Repeat verbatim, and only, the lines of the data below, beginning at the line that contains "and READ_RESPONSE -/" and stopping after the line that contains "match placeOf (page * 4096) with".
━━━━━ Records provided ━━━━━
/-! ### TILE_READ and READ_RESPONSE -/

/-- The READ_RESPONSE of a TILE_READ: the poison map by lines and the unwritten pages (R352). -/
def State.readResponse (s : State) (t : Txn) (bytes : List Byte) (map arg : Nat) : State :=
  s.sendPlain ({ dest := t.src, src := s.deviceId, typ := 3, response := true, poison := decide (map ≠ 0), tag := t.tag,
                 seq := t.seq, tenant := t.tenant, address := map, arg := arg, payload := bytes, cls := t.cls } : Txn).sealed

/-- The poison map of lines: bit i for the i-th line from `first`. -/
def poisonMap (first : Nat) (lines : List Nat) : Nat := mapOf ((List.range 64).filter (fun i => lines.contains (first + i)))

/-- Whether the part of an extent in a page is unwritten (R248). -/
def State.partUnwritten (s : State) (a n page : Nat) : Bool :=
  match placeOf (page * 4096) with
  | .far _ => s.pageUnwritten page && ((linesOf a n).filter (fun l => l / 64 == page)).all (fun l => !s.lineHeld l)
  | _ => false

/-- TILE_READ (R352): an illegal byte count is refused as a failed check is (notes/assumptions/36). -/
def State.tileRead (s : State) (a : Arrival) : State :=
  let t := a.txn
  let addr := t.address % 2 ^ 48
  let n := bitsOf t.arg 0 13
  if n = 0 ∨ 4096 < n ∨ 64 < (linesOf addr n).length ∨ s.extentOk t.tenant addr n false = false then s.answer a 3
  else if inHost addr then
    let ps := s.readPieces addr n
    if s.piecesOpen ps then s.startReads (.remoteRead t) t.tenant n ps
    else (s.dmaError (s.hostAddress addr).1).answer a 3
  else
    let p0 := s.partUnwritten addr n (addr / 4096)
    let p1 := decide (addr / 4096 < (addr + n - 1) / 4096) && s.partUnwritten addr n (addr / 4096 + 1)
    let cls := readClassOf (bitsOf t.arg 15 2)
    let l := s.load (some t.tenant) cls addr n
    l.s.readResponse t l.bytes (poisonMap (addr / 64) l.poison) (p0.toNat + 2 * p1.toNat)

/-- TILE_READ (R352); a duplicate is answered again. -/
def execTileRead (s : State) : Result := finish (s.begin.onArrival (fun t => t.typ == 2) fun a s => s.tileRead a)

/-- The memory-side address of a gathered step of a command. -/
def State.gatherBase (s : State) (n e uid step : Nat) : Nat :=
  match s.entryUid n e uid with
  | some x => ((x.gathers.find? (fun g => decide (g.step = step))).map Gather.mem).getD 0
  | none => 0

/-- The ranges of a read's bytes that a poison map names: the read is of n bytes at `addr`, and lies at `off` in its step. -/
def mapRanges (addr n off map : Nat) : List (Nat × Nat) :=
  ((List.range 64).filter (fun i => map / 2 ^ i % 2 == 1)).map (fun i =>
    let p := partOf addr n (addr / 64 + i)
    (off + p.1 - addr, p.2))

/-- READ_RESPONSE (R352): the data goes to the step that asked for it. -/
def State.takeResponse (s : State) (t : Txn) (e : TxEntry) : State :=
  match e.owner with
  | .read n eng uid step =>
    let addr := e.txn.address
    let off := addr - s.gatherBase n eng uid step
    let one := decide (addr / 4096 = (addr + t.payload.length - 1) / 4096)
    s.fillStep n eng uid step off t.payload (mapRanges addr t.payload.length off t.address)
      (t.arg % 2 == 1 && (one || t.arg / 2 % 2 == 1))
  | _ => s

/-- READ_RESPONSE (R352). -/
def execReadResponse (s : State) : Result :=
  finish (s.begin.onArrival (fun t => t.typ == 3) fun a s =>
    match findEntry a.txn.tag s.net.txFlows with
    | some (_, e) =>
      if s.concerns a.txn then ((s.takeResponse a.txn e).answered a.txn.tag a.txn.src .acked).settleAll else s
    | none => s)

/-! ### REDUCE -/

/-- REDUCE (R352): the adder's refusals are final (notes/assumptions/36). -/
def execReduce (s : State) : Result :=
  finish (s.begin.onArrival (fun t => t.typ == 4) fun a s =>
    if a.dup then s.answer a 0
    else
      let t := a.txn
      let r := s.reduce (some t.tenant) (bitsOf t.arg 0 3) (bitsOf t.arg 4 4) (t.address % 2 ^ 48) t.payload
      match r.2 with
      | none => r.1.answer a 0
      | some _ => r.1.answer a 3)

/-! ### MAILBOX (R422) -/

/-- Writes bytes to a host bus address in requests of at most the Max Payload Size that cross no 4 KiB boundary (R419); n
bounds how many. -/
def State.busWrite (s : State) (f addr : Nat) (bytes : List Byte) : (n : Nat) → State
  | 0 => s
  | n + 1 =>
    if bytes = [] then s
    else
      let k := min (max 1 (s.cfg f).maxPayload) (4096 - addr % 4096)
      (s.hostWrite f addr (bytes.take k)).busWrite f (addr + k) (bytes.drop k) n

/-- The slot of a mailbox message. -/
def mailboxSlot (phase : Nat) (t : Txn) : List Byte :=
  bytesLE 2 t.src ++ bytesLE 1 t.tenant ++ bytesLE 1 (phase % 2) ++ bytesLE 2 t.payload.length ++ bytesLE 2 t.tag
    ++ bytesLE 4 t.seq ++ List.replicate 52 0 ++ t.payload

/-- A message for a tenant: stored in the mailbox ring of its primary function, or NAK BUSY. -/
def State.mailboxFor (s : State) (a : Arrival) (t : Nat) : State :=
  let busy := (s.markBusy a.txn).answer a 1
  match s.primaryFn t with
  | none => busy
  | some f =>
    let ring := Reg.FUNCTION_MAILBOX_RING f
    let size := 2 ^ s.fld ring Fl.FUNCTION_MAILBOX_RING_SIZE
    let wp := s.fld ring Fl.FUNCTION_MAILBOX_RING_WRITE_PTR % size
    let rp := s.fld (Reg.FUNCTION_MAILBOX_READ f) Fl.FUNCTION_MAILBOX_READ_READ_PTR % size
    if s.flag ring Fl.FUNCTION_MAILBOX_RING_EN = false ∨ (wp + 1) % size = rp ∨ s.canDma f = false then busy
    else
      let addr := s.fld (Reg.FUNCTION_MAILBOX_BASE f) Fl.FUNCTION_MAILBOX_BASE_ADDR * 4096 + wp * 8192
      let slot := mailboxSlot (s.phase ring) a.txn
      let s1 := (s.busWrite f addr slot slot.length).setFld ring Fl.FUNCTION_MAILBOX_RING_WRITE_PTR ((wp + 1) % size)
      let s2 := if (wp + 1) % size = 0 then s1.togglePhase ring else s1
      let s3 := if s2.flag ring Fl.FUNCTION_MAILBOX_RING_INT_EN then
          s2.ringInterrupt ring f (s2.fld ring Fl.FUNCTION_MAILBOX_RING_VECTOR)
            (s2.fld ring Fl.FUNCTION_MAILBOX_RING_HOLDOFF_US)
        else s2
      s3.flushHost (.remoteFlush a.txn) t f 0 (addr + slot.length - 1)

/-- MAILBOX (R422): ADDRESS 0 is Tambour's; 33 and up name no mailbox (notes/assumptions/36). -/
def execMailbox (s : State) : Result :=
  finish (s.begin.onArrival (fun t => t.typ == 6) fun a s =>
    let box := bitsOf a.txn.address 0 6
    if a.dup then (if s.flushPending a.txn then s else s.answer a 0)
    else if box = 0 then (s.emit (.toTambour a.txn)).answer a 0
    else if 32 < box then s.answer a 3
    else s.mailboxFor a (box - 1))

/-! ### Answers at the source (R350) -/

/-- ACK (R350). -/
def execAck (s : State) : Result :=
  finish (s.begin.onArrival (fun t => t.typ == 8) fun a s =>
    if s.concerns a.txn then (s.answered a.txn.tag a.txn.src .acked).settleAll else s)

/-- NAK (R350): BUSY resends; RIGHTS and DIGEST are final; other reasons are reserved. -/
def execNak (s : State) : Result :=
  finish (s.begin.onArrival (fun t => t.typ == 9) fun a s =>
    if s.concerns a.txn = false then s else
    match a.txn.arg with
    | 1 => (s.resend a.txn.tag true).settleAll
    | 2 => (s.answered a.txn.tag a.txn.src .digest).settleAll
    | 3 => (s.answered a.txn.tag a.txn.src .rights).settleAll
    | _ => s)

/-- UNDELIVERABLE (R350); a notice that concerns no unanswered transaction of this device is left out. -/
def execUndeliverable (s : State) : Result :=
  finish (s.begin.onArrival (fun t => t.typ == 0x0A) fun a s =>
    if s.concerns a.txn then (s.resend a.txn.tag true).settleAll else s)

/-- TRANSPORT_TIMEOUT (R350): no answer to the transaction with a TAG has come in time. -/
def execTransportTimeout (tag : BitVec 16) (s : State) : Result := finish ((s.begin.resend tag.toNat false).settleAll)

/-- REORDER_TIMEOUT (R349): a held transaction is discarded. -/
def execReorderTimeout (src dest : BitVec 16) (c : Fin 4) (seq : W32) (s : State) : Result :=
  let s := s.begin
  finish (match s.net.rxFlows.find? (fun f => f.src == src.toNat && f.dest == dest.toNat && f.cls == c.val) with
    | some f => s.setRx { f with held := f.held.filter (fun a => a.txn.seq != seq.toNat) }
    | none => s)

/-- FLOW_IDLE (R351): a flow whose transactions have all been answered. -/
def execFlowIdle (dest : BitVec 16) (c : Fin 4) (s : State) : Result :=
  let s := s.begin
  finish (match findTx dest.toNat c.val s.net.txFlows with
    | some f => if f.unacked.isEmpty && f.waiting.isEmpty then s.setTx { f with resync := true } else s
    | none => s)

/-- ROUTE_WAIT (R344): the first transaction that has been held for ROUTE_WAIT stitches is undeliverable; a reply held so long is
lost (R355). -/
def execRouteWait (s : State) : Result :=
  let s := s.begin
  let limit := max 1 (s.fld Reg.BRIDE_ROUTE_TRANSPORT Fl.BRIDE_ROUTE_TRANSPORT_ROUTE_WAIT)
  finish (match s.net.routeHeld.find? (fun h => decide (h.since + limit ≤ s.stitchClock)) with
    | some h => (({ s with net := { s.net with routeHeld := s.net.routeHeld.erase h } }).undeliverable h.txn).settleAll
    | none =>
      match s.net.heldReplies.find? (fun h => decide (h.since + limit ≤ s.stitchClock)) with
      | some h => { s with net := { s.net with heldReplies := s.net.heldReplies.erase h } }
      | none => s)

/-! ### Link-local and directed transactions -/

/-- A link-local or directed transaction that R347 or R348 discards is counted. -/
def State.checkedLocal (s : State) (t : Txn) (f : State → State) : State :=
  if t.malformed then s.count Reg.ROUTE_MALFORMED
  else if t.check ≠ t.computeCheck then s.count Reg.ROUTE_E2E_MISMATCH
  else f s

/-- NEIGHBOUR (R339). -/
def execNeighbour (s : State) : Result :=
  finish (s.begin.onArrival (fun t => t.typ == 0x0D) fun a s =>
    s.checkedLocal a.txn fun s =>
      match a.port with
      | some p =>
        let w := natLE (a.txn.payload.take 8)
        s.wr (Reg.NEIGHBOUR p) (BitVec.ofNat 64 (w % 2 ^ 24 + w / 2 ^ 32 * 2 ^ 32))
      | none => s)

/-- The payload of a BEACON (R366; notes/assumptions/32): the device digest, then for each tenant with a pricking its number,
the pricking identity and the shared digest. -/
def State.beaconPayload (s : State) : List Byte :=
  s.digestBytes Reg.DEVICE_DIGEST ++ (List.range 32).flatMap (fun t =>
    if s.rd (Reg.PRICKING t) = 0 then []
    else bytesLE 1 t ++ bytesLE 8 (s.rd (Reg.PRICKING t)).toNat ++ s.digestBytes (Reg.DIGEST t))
━━━━━
━━━━━ Records provided ━━━━━
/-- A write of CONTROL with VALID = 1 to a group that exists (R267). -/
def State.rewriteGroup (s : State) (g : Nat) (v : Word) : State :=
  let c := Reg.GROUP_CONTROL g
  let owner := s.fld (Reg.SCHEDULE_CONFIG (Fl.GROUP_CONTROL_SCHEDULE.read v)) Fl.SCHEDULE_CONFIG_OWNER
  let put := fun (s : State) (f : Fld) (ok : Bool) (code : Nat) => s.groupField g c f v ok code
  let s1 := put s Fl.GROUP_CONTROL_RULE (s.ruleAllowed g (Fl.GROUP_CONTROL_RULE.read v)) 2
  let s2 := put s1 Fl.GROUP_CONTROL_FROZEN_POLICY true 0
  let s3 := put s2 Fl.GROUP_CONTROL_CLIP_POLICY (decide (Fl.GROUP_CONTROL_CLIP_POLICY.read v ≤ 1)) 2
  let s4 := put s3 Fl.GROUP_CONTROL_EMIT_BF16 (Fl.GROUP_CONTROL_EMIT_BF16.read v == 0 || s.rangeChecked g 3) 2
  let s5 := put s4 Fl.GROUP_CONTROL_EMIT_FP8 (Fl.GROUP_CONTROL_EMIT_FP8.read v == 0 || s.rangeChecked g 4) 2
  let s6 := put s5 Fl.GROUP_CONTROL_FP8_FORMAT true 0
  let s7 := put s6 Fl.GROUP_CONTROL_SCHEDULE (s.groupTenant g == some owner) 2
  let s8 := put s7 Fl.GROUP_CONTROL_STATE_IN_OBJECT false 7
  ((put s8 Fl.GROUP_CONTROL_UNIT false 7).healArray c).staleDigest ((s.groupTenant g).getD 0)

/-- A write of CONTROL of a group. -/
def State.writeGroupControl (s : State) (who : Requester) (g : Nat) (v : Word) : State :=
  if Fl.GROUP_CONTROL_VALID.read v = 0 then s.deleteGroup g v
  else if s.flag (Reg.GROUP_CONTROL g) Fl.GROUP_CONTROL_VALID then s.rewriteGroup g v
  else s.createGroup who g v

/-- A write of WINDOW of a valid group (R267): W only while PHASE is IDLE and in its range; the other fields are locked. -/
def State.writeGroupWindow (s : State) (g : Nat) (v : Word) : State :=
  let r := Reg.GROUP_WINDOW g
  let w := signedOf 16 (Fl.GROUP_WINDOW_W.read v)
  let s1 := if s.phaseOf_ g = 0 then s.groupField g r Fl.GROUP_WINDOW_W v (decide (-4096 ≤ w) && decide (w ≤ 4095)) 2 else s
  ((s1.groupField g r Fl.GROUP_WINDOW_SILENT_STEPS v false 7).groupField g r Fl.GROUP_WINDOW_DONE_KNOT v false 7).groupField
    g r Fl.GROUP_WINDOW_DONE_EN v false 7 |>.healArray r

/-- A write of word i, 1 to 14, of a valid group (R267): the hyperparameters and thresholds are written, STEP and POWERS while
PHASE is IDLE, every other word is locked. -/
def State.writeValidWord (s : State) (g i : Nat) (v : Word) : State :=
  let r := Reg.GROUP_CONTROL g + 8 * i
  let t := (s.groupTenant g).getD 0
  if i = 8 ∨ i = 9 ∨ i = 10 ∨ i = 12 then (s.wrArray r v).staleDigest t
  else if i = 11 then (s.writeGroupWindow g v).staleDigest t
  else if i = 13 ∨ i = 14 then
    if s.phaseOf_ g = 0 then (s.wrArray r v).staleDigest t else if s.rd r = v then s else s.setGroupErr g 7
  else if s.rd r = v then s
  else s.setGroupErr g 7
━━━━━
• _Exercise solution_:
/-! ### TILE_READ and READ_RESPONSE -/

/-- The READ_RESPONSE of a TILE_READ: the poison map by lines and the unwritten pages (R352). -/
def State.readResponse (s : State) (t : Txn) (bytes : List Byte) (map arg : Nat) : State :=
  s.sendPlain ({ dest := t.src, src := s.deviceId, typ := 3, response := true, poison := decide (map ≠ 0), tag := t.tag,
                 seq := t.seq, tenant := t.tenant, address := map, arg := arg, payload := bytes, cls := t.cls } : Txn).sealed

/-- The poison map of lines: bit i for the i-th line from `first`. -/
def poisonMap (first : Nat) (lines : List Nat) : Nat := mapOf ((List.range 64).filter (fun i => lines.contains (first + i)))

/-- Whether the part of an extent in a page is unwritten (R248). -/
def State.partUnwritten (s : State) (a n page : Nat) : Bool :=
  match placeOf (page * 4096) with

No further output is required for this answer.